In a new study accepted for publication in the Astronomical Journal, two astronomers — the Scott Sheppard from the Carnegie Institution for Science and Chadwick Trujillo from Northern Arizona University — have detailed their observations of several trans-Neptunian objects lying in the fringes of the solar system. The location and orbits of these objects makes the existence of a ninth “Planet X” all the more likely, the researchers say.
“If you want to put a number on it, I'd be somewhere like 80 percent sure that there's a Planet X out there,” Sheppard told Space.com. “I don't think it's a slam dunk; it's not 100 percent, because it's such low-number statistics.
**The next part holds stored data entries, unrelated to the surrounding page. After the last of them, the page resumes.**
-- ==== Sys2Proof/Tests/Slice0.lean ====
section
/-!
SUPPORT. Tests: an ill-formed command for each check of WellFormed, a state and operands that meet the hypotheses of each statement,
clause by clause, and single steps against values worked out by hand from the spec.
-/

namespace Sys2Proof.Tests

open Sys2Proof.Machine

set_option maxRecDepth 20000

/-- What the tests' partition owns: site 0, cluster 0, ways and a pseudo-channel, DMA channels, an Ethernet queue group. -/
def own : Slice :=
  { defined := true, generation := 1, cells := 0xFFFF, clusters := 1, ways := 0x300000003, pchs := 1, order := [0], dma := 2 ^ 41 - 1, ethq := 1
    npLimit := 50, mirror := true, vf := true }
/-- The pattern that defines partition 0 with it. -/
def pattern0 : Pattern := { epoch := 1, slices := [(0, own)] }
/-- A running module whose partition 0 is READY. -/
def on : State :=
  { pwr := { feedA := .good, powered := true, pithead := true, stage := 3 }
    hbm := { stackTab := [(0, { state := 2 })], keys := [(0, { gen0 := some 0 })] }
    pcie := { up := true }, sites := [(0, { state := 1, kind := 1 })]
    pat := { running := some pattern0, phase := 4, parts := [(0, { state := .ready, slice := own })] } }
/-- Partition 0 at a step of a build. -/
def building (b : BuildStep) : State := { on with pat := { parts := [(0, { state := .building, step := b, slice := own })] } }
/-- Commit of partition 0 or of the module is pending with a snapshot. -/
def committing (k : Nat) (snap : Tab Nat) : State := { on with pat := { on.pat with pendCommits := [(k, some { block := 14, token := 7, snap := snap })] } }

/-- Bytes placed in memory. -/
def placed (a : Nat) (b : List Byte) : List Host.Cell := (List.range b.length).filterMap (fun k => if b.getD k 0 = 0 then none else some (a + k, b.getD k 0))

theorem witness_StepRunsFrontCommand :
    ({ on with pending := [.pithead] } : State).pending = [.pithead] ∧ on.pending = [] ∧ on.sec.fuseJob = none
      ∧ ({ on with sec := { on.sec with fuseJob := some { kind := 8, target := 0 } } } : State).sec.fuseJob = some { kind := 8, target := 0 } :=
  ⟨rfl, rfl, rfl, rfl⟩

theorem witness_EveryCommandAnswersNext : on.quiet := rfl

theorem witness_BuildStepsRunInOrder :
    (∀ b, (building b).quiet ∧ ((building b).part 0).state = .building ∧ ((building b).part 0).step = b ∧ (building b).noCellWaits
      ∧ (building b).chansDrained 0 = true ∧ (∀ i, ((building b).cell i).gang = none)
      ∧ ∀ i, ((building b).slice 0).pchs.testBit i = true → (building b).lineOffline (i * pchLines) = false)
      ∧ ∀ c, ((building .drain).ctx 0 c).aborting = false :=
  ⟨fun b => ⟨rfl, rfl, rfl, by intro e he; simp [building, on] at he, rfl, fun _ => rfl, by
    intro i hi; have h0 : i = 0 := by
      by_contra h; have : (1 : Nat).testBit i = false := by simpa using Nat.testBit_one_eq_true_iff_self_eq_zero.not.mpr h
      exact absurd hi (by show ¬ (1 : Nat).testBit i = true; simp [this])
    subst h0; rfl⟩, fun _ => rfl⟩

theorem witness_CommitIsAllOrNothing :
    (on.hubCarries (.vf 0) ∧ bits (7 : BitVec 32).toNat 3 0 ≠ 15 ∧ on.pat.pendCommits.get none 0 = none ∧ on.ready 0 = true)
      ∧ (on.hubCarries .pf0 ∧ bits (0x100002 : BitVec 32).toNat 20 16 = 16 ∧ bits (0x100002 : BitVec 32).toNat 3 0 ≠ 15 ∧ on.logRoom = true)
      ∧ (let s := committing 0 [(regAddr 0 14 0x100000, 101)]
        s.quiet ∧ (s.pat.pendCommits.get none 0).isSome = true ∧ s.firstFail [(regAddr 0 14 0x100000, 101)] = some (regAddr 0 14 0x100000))
      ∧ (let s := committing 16 [(regAddr 0 14 0x100000, 251)]
        s.quiet ∧ (s.pat.pendCommits.get none 16).isSome = true ∧ Tab.wf 0 [(regAddr 0 14 0x100000, 251)] = true
          ∧ s.firstFail [(regAddr 0 14 0x100000, 251)] = none) := by decide
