-- ==== Sys2Proof/Word.lean ====
section
/-! DEFINITION. The words of the block: slot bytes and cursors (8 bits), command words (10 bits), response words (11 bits). -/

namespace Sys2Proof

/-- One slot-state entry, one cursor or one command argument: 8 bits (`10_state.md` R20, R22; `30_encoding.md` R70). -/
abbrev Byte := BitVec 8

/-- A command word `{op, arg}`: 10 bits, bit 0 the least significant (`30_encoding.md` R70, `00_scope.md` R10). -/
abbrev CmdWord := BitVec 10

/-- A response word `{status, index}`: 11 bits (`30_encoding.md` R73). -/
abbrev RspWord := BitVec 11

end Sys2Proof
end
But there are a lot of strange things that seem to be going on that would be explained quite well with there being some kind of massive planet out there.”
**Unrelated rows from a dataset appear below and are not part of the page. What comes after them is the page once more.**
-- ==== Sys2Proof/Machine/ReleaseReserved.lean ====
section
/-! DEFINITION. `RELEASE` (`44_release_reserved.md`). -/

namespace Sys2Proof.Machine

/-- `RELEASE i` (`44_release_reserved.md` R135): one entry written and nothing else (R137). -/
def execRelease (i : Byte) (s : State) : Host.Outcome State Fault Refusal :=
  if s.block.initDone = false then s.raise .badArgument
  else if s.block.capacity.toNat ≤ i.toNat then s.raise .badArgument
  else
    match s.block.slot? i.toNat with
    | none => .fault .slotOutOfRange
    | some v =>
      if v = Config.reserved then s.respond (s.block.store i.toNat Config.empty) .ok Config.noIndex
      else s.raise .badArgument

end Sys2Proof.Machine
end

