-- ==== Sys2Proof/Certificates/Slice0/Obligations.lean ====
section
/-! DEFINITION. What is claimed of the machine, for the provers. -/

open Sys2Proof Sys2Proof.Machine

/-- `30_encoding.md` R79: the decoder and the encoder are inverse, each way, on all four commands and all 1024 words, and the two
fields of a word are its quotient and remainder by 256. -/
def Obligations.DecodeEncodeInverse : Prop :=
  (∀ i : Instr, i.wellFormed = true ∧ decode (encode i) = i) ∧
    (∀ w : CmdWord, encode (decode w) = w) ∧
    (∀ i : Instr, (encode i).toNat = (opcode i).toNat * 256 + (argument i).toNat) ∧
    (∀ w : CmdWord, (opField w).toNat = w.toNat / 256 ∧ (argField w).toNat = w.toNat % 256 ∧
      opcode (decode w) = opField w ∧ argument (decode w) = argField w)

/-- The command words of `95_test_vectors.md`'s encoding table, bit by bit, decode to the commands they stand for. -/
def Obligations.TableWordsDecode : Prop :=
  decode 0b0000000010 = .init 2 ∧ decode 0b0011111101 = .init 253 ∧ decode 0b0100000000 = .alloc 0 ∧
    decode 0b0110100101 = .alloc 0xA5 ∧ decode 0b1000000000 = .reserve 0 ∧ decode 0b1011111111 = .reserve 0xFF ∧
    decode 0b1111111100 = .release 252 ∧ decode 0b1100000000 = .release 0

/-- `30_encoding.md` R78: a well-formed line of text assembles to the command it names, whose word is the one of R78's table and
whose line is the same line again; a line whose operand does not fit is refused. -/
def Obligations.AssembledWords : Prop :=
  (∀ n, n ≤ 255 → ∃ i, assemble (.init n) = some i ∧ (encode i).toNat = n ∧ disassemble i = .init n) ∧
    (∃ i, assemble .alloc = some i ∧ encode i = 0x100 ∧ disassemble i = .alloc) ∧
    (∃ i, assemble .reserve = some i ∧ encode i = 0x200 ∧ disassemble i = .reserve) ∧
    (∀ n, n ≤ 255 → ∃ i, assemble (.release n) = some i ∧ (encode i).toNat = 0x300 + n ∧ disassemble i = .release n) ∧
    (∀ n, 255 < n → assemble (.init n) = none ∧ assemble (.release n) = none)

/-- `30_encoding.md` R73: the status and the index of a response word are read back from its bits 10..8 and 7..0. -/
def Obligations.ResponseFields : Prop :=
  ∀ (st : Status) (k : Byte),
    responseStatus (responseWord st k) = some st ∧ responseIndex (responseWord st k) = k ∧
      (responseWord st k).toNat = (statusCode st).toNat * 256 + k.toNat ∧ (statusCode st).toNat ≤ 5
The clustering of the orbits of the newly-identified objects, which have now been submitted to the International Astronomical Union’s Minor Planet Centre to receive official designations, suggests that they are most likely being influenced by something massive and very distant — the proposed Planet X.
Based on the behavior of these trans-Neptunian objects, the researchers predict that Planet X, if it exists, is several times more massive than Earth and is locked in an extremely elliptical orbit around the sun — one that, at its closest point, is at least 200 times farther away from the sun than Earth.
“Objects found far beyond Neptune hold the key to unlocking our Solar System's origins and evolution,” Sheppard explained in a statement released Monday. “Though we believe there are thousands of these small objects, we haven't found very many of them yet, because they are so far away. The smaller objects can lead us to the much bigger planet we think exists out there. The more we discover, the better we will be able to understand what is going on in the outer Solar System.”
However, it is too soon to pop open the celebratory bottle. Given that only a handful of such trans-Neptunian objects have ever been detected, our understanding of what’s really happening at the edges of the solar system is, at best, rudimentary.
“Right now we are dealing with very low-number statistics, so we don't really understand what is happening in the outer Solar System,” Sheppard said. “We are now in a similar situation as in the mid-19th century when Alexis Bouvard noticed Uranus’ orbital motion was peculiar, which eventually led to the discovery of Neptune.”